Rates held, home sales forecasts got trimmed again, and fixed-rate mortgage shoppers are feeling the pinch of a wider gap versus variable. Here's what actually moves your money today.

1. The Bank of Canada held its rate at 2.25% — for the sixth straight time

The central bank kept its overnight rate unchanged on Wednesday, exactly as economists expected, while trimming its 2026 growth outlook. Policymakers flagged that inflation is gradually cooling but said lingering geopolitical risk and U.S. trade uncertainty keep them cautious about moving in either direction. The next scheduled decision is September 2.

What it means for you: Prime rate stays at 4.45%, so variable mortgages, HELOCs, and lines of credit don't move this month. If you're on a variable rate, your payment is unchanged. Savings account and GIC rates aren't likely to shift much either.

2. CREA cut its 2026 home sales forecast again — now expecting a decline

The Canadian Real Estate Association now projects national home sales will finish 2026 down about 1.4% from last year, a reversal from the small gain it had penciled in back in April. June sales did edge up for a third straight month, and CREA's economist called the rate hold a "huge milestone" that could support a stronger back half of the year. The national average price is forecast to land around $686,700, up modestly from 2025. Ontario is now the only province expected to see sales grow this year.

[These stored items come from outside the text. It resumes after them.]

/-- Settles O26: no word is written, no error pending and no command latched. -/
theorem resetHasTheInvariant : Obligations.ResetHasTheInvariant :=
  State.invOn_of_idle rfl rfl rfl rfl ⟨rfl, rfl, rfl⟩

/-- Settles O24: what is proved of `execOn` and `stepOn` holds of every configuration, and this block is one. -/
theorem everyInstanceKeepsToItsSize : Obligations.EveryInstanceKeepsToItsSize := by
  refine ⟨exec_eq_execOn, step_eq_stepOn, fun c => ?_⟩
  obtain ⟨hlow, hhigh⟩ := dmemWords_bounds c
  refine ⟨hlow, hhigh, fun i s r hr => ?_, fun i s hpass => ?_, performOn_memory_refused_iff c,
    fun s t hinv hstep => hinv.stepOn hstep⟩
  · exact ⟨_, execOn_of_decides_some c i s r hr, s.rejectedAs_reject r⟩
  · have hkeeps := operation_keeps c i s.draws s.dmem hpass
    exact ⟨_, execOn_of_passes c i s hpass, s.ran_finish _ hkeeps.epoch⟩

end Sys2Proof.Machine
end

section
/-! PROOFS. Reset, hazards and liveness (70_reset_and_hazards.md; 10_state.md R19, R20; 60_exceptions.md R180, R181):
what a step is by whose turn it is, what a running command and a pending error are safe from, and that every command
completes. -/

namespace Sys2Proof.Machine

/-! ## Whose turn it is while BUSY (R33) -/

/-- The transactions that are never held are the register reads and `Reset`. -/
theorem Transaction.neverHeld_iff (t : Transaction) : t.neverHeld = true ↔ (∃ n, t = .regRead n) ∨ t = .reset := by
  cases t <;> simp [Transaction.neverHeld]

/-- While BUSY the core moves exactly when the host's next transaction, if it has one, is late or held. -/
theorem hostTurn_eq_none_iff_of_busy {s : State} (hb : s.busy = true) : s.hostTurn = none ↔
    ∀ act rest, s.host = act :: rest → act.early = true → act.txn.neverHeld = false := by
  unfold State.hostTurn
  cases s.host with
  | nil => simp
  | cons act rest => simp [hb]

/-- While BUSY the host's turn is a register read or a `Reset`. -/
theorem hostTurn_cases_of_busy {s s' : State} {t : Transaction} (hb : s.busy = true)
    (h : s.hostTurn = some (t, s')) : (∃ n, t = .regRead n) ∨ t = .reset := by
  obtain ⟨_, _, -, -, hheld⟩ := (hostTurn_eq_some_iff s s' t).1 h
  exact (Transaction.neverHeld_iff t).1 (hheld hb).2

/-- While BUSY a step is a register read, a `Reset`, or the completion. -/
theorem step_cases_of_busy {s t : State} (hb : s.busy = true) (h : step s = .next t) :
    (∃ n s', s.hostTurn = some (.regRead n, s') ∧ t = s'.reply (.register (s'.register n))) ∨
    (∃ s', s.hostTurn = some (.reset, s') ∧ t = s'.resetBlock) ∨ s.hostTurn = none := by
  rcases step_cases h with ⟨txn, s', hturn, hperf⟩ | ⟨hturn, -⟩ | ⟨hturn, -⟩
  · rcases hostTurn_cases_of_busy hb hturn with ⟨n, rfl⟩ | rfl
    · exact .inl ⟨n, s', hturn, (next_of_ite hperf).2⟩
    · exact .inr (.inl ⟨s', hturn, (Host.Outcome.next.inj hperf).symm⟩)
  · exact .inr (.inr hturn)
  · exact .inr (.inr hturn)

/-! ## Liveness (R198) -/

/-- The completion clears `BUSY` and leaves the host's list. -/
theorem step_completes {s : State} (hb : s.busy = true) (hturn : s.hostTurn = none) :
    ∃ t, step s = .next t ∧ t.busy = false ∧ t.host = s.host := by
  obtain ⟨t, ht, htb, hth, -⟩ := coreStep_next s
  exact ⟨t, (step_of_core s hturn hb).trans ht, htb, hth⟩

/-- `BUSY` is cleared within `n` steps from `s`. -/
def State.ClearsWithin (s : State) (n : Nat) : Prop :=
  ∃ k t, k ≤ n ∧ Host.Core.run Sys2Proof.core k s = .next t ∧ t.busy = false

theorem State.clearsWithin_of_step {s t : State} (n : Nat) (h : step s = .next t) (hb : t.busy = false) :
    s.ClearsWithin (n + 1) :=
  ⟨1, t, Nat.succ_le_succ (Nat.zero_le n), (run_succ 0 s t h).trans (run_zero t), hb⟩

theorem State.ClearsWithin.succ {s s' : State} {n : Nat} (h : step s = .next s') (hclears : s'.ClearsWithin n) :
    s.ClearsWithin (n + 1) := by
  obtain ⟨k, t, hk, hrun, hb⟩ := hclears
  exact ⟨k + 1, t, Nat.succ_le_succ hk, (run_succ k s s' h).trans hrun, hb⟩

/-- A host that names existing registers in its reads delays the completion by one step for each read at most. -/
theorem State.clearsWithin_host (acts : List HostAct) (s : State) (hh : s.host = acts) (hb : s.busy = true)
    (hreads : ∀ act ∈ acts, ∀ n, act.txn = .regRead n → n ≤ 15) : s.ClearsWithin (acts.length + 1) := by
  induction acts generalizing s with
  | nil =>
    obtain ⟨t, ht, htb, -⟩ := step_completes hb (hostTurn_nil s hh)
    exact State.clearsWithin_of_step _ ht htb
  | cons act rest ih =>
    cases hturn : s.hostTurn with
    | none =>
      obtain ⟨t, ht, htb, -⟩ := step_completes hb hturn
      exact State.clearsWithin_of_step _ ht htb
    | some turn =>
      obtain ⟨txn, s'⟩ := turn
      have hstep := step_of_hostTurn s s' txn hturn
      obtain ⟨_, _, hh', rfl, -⟩ := (hostTurn_eq_some_iff s s' txn).1 hturn
      obtain ⟨rfl, rfl⟩ := List.cons.inj (hh.symm.trans hh')
      rcases hostTurn_cases_of_busy hb hturn with ⟨n, rfl⟩ | rfl
      · rw [perform_regRead n _ (hreads _ (List.mem_cons_self ..) n rfl)] at hstep
        exact .succ hstep (ih _ rfl hb fun a ha => hreads a (List.mem_cons_of_mem _ ha))
      · exact State.clearsWithin_of_step _ hstep rfl
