-- ==== Sys2Proof/Machine/Encrypt.lean ====
section
/-! DEFINITION. The encrypt path: ENC_UPDATE and ENC_FINAL, GCM and GMAC (spec/43_encrypt.md R162 to R171). -/

namespace Sys2Proof.Machine

/-- What ENC_UPDATE's loop changes, with the bytes emitted so far (R162). -/
structure EncStream where
  cb : Block
  y : Block
  dataBits : Count
  out : Bytes
  deriving DecidableEq, Repr

/-- One pass of ENC_UPDATE's loop: encrypt a block, emit it, hash the ciphertext, count 128 bits (R162). -/
def encBlock (E : Cipher) (key : KeySched) (h : Block) (st : EncStream) (x : Bytes) : EncStream :=
  let step := ctrStep E key st.cb x
  { cb := step.1
    y := accumulate h st.y (blockOf step.2)
    dataBits := st.dataBits + 128
    out := st.out ++ step.2 }

/-- ENC_UPDATE for a cipher E (R162, R163). With no whole block the loop runs zero times and reads no register.
It ignores B (R73), so only the lie of OUT against A can refuse it (R57; log 4). -/
def encUpdateWith (E : Cipher) (s : State) : Result :=
  s.withCtx fun c => s.requireStream c <|
    need .dataBits c.dataBits fun dataBits =>
    let data := c.rem ++ s.opA
    let nb := data.length / 16
    if overLimit (dataBits.toNat + 8 * data.length) then .refused .lengthLimit
    else if s.outcap < 16 * nb then s.raise .lengthRange (rlenOf (16 * nb))
    else if nb = 0 then s.finish { c with rem := data } []
    else if s.shiftedA then .refused .partialOverlap
    else
      need .key c.key fun key => need .cb c.cb fun cb => need .h c.h fun h => need .y c.y fun y =>
      let st := (chunks nb data).foldl (encBlock E key h) ⟨cb, y, dataBits, []⟩
      s.finish
        { c with cb := some st.cb, y := some st.y, dataBits := some st.dataBits, rem := data.drop (16 * nb) }
        st.out

/-- ENC_FINAL for a cipher E (R165 to R171). -/
def encFinalWith (E : Cipher) (s : State) : Result :=
  s.withCtx fun c => s.requireActive c .enc <|
    need .mode c.mode fun mode =>
    if mode = .gmac ∧ c.rem ≠ [] then s.raiseWith { c with phase := .fault } .internalConsistency
    else
      need .tagLen c.tagLen fun tagLen =>
      let size := c.rem.length + tagLen.toNat
      if s.outcap < size then s.raise .lengthRange (rlenOf size)
      else
        need .key c.key fun key => need .h c.h fun h => need .y c.y fun y => need .j0 c.j0 fun j0 =>
        need .aadBits c.aadBits fun aadBits => need .dataBits c.dataBits fun dataBits =>
        if c.rem.length = 0 then s.finish release (gcmTag E key h j0 y aadBits dataBits tagLen.toNat)
        else
          need .cb c.cb fun cb =>
          let ct := (ctrStep E key cb c.rem).2
          s.finish release
            (ct ++ gcmTag E key h j0 (accumulate h y (blockOf (pad16 ct))) aadBits
              (dataBits + BitVec.ofNat 64 (8 * c.rem.length)) tagLen.toNat)

/-- ENC_UPDATE (R162). -/
def execEncUpdate (s : State) : Result := encUpdateWith Config.E s

/-- ENC_FINAL, in GCM mode (R165) and in GMAC mode (R169). -/
def execEncFinal (s : State) : Result := encFinalWith Config.E s

end Sys2Proof.Machine
end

What it means for you: Buyers outside Ontario may keep some negotiating leverage into the fall. Sellers should temper expectations on bidding-war pricing. Landlords weighing a sale should watch local, not just national, numbers — the provincial split is wide this year.

3. The fixed-variable mortgage gap is the widest it's been in years

The best 5-year fixed rates are sitting near 3.94%, while 5-year variable is closer to 3.25–3.45%, depending on the lender — a gap approaching a full percentage point. Fixed rates track Government of Canada bond yields, and those yields have been pushed up by renewed Middle East tensions and trade-policy uncertainty, even though the Bank of Canada's own rate hasn't moved.

What it means for you: If you're renewing or shopping for a mortgage, the math has shifted further toward variable for anyone who can stomach potential rate movement. If you value payment certainty, a shorter fixed term (2–3 year) may be worth comparing against a full 5-year fixed before you lock in.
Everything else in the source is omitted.